24 Responses to “Strange High Latency (Read) After Equallogic Firmware Upgrade (Solved!)”

  1. mel says:

    I was contemplating if to upgrade our bunch of production EQL 6010 array firmware from 5.0.7 to 5.2.2. Now after reading your post i think i will hold back for a while. What tempts me to upgrade is the reboot of the secondary controller for no apparent reason. It’s a bug, too many bugs one after another. Had too many bad experience with EQL bugs. Thanks for your post and advice, been reading your blog for a while since we had out EQL a year ago. Dilemma now.

    Btw, did perform a stage upgrade to major release first before performing minor version release 5.2.2? or you plunge directly from 5.0.2 to 5.22?

  2. admin says:

    I’ve upgrade directly from v5.02 to v5.2.2 and yes I waited for this major firmware release for over a year. :)

    To be fair, v5.0.2 didn’t have any issues, not even any minor ones for the past 18 months, I would say generally speaking EQL firmware is quite reliable and their US tech support knows what they are talking about for sure.

    The only serious firmware fault was v5.0.0, Equallogic has to contact all their clients around the globe to fix that issue within the week, it was quite scary at that time, but since then EQL firmware has been thoroughly tested, and I have confidence in their product.

    I also read today someone upgrade their EQL firmware using group manager GUI and suddenly controller won’t failover, so controllers ends with different firmware version, that’s bad! In fact, I experienced once myself as well in v4.3.7, the solution? quite easy, manually upgrade the firmware again using TFTP and CLI. :)

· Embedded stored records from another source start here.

/-- A memory interface failed to retrain: a memory event, and ISOLATED from now on (R425). -/
def State.isolate (s : State) (p : PortId) (hbm : Bool) (n : Nat) : State :=
  let s : State := { s.portFree p with mem := { (s.portFree p).mem with isolated := s.mem.isolated ++ [p] } }
  s.raise
    { event := 6, unit := if hbm then 4 else 5, loc := BitVec.ofNat 64 (2 ^ 64 - 256 + n), die := if hbm then n / 3 else 4 + n / 8 }

/-- Collectives and dispatches that waited for an interface go on (R421, R425). -/
def State.pokeEngines (s : State) : State := s.pokeColls.pokeDisps

/-- SUBSTITUTION_COPY_DONE: 12,288 cycles after the copy began the spare takes the core's place; what was held
for it is applied, and the BARs or streams go on (R232, R334). -/
def execSubstitutionCopyDone (pc : Nat) (s : State) : Out :=
  done <| match s.ownerOf pc with
  | none => s
  | some (c, _) =>
    match (s.ctx c).subst.find? fun e => e.1 = pc with
    | none => s
    | some e =>
      if s.now - e.2 < 12288 then s
      else
        let s := s.updCtx c fun x => { x with subst := x.subst.filter fun z => z.1 != pc }
        match s.spareQuad pc with
        | none =>
          -- no spare is left: the increments go to the core itself, and the streams on
          let s := ((s.applyHeld c pc pc).pokeEngines.pokeHosts).unhold c
          if (s.ctx c).holdFor = some pc then s.resumeHeld c else s
        | some q =>
          let sp := s.part.spareCore (coreDie pc) q
          let s := (s.replaceCore c pc sp true).applyHeld c pc sp
          let s := s.pokeEngines.pokeHosts.unhold c
          if (s.ctx c).holdFor = some pc then s.resumeHeld c else s

/-- PORT_RETRAIN_DONE: the block is released once its link is up or it has retrained; a memory interface first writes
the poison that waits for it (R421, R424, R425). A link that does not train stays down. -/
def execPortRetrainDone (p : PortId) (ok : Bool) (s : State) : Out :=
  done <|
    if !s.mem.inReset.contains p || s.pllOut (fun q => q = .serdes p) then s
    else match p with
      | .fabric k => if ok then (s.portFree p).updFport k fun q => { q with up := decide (7 ≤ s.aon.stage) } else s
      | .host _ => if ok then s.portFree p else s
      | .twin => if ok then (s.portFree p).trainTwin (max 2 s.twin.lanes) else s
      | .hbm n => (if ok then (s.flushPend (· = p)).portFree p else s.isolate p true n).pokeEngines.pokeHosts
      | .ddr n => (if ok then (s.flushPend (· = p)).portFree p else s.isolate p false n).pokeEngines.pokeHosts

/-! ### Clocks (R411, R412) -/

/-- Some core is Ready, which with a hub engine active is D-Run (Table 15.9). -/
def State.anyReady (s : State) : Bool := (List.range 272).any fun p => (s.core p).power = .ready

    The reason I need to upgrade fw above 5.1 is for the future upgrade of vSphere 5.1.

    Anyway, I am not too worried about the high latency in PS6000XV, somehow it’s below 20ms now after 3 days, so probably the APLB (Auto Performance Load Balancing) feature introduced in v5.1 is working hard on background even this pool only has one member. Well, consider it a bug may be…haha.

  3. Danny says:

    Just check with my 6000XV after read your post, but do not notice such problems, may be I only have 8 VMs on 2 ESXi hosts, the loading is not high.

    Danny

  4. Niels says:

    We had the same problem with 1 unit when we did an upgrade from 5.0.2 towards 5.1.2. The latency went from 4-5ms towards 40ms and stayed static at this number. Increasing/decreasing the number of LUNs/VMs didn’t change a thing.

    After opening a case with a lot of troubleshooting but all by all useless advice from DELL we decided to migrate the VM’s from that unit and downgrade back towards 5.0.8 and do some intensive testing.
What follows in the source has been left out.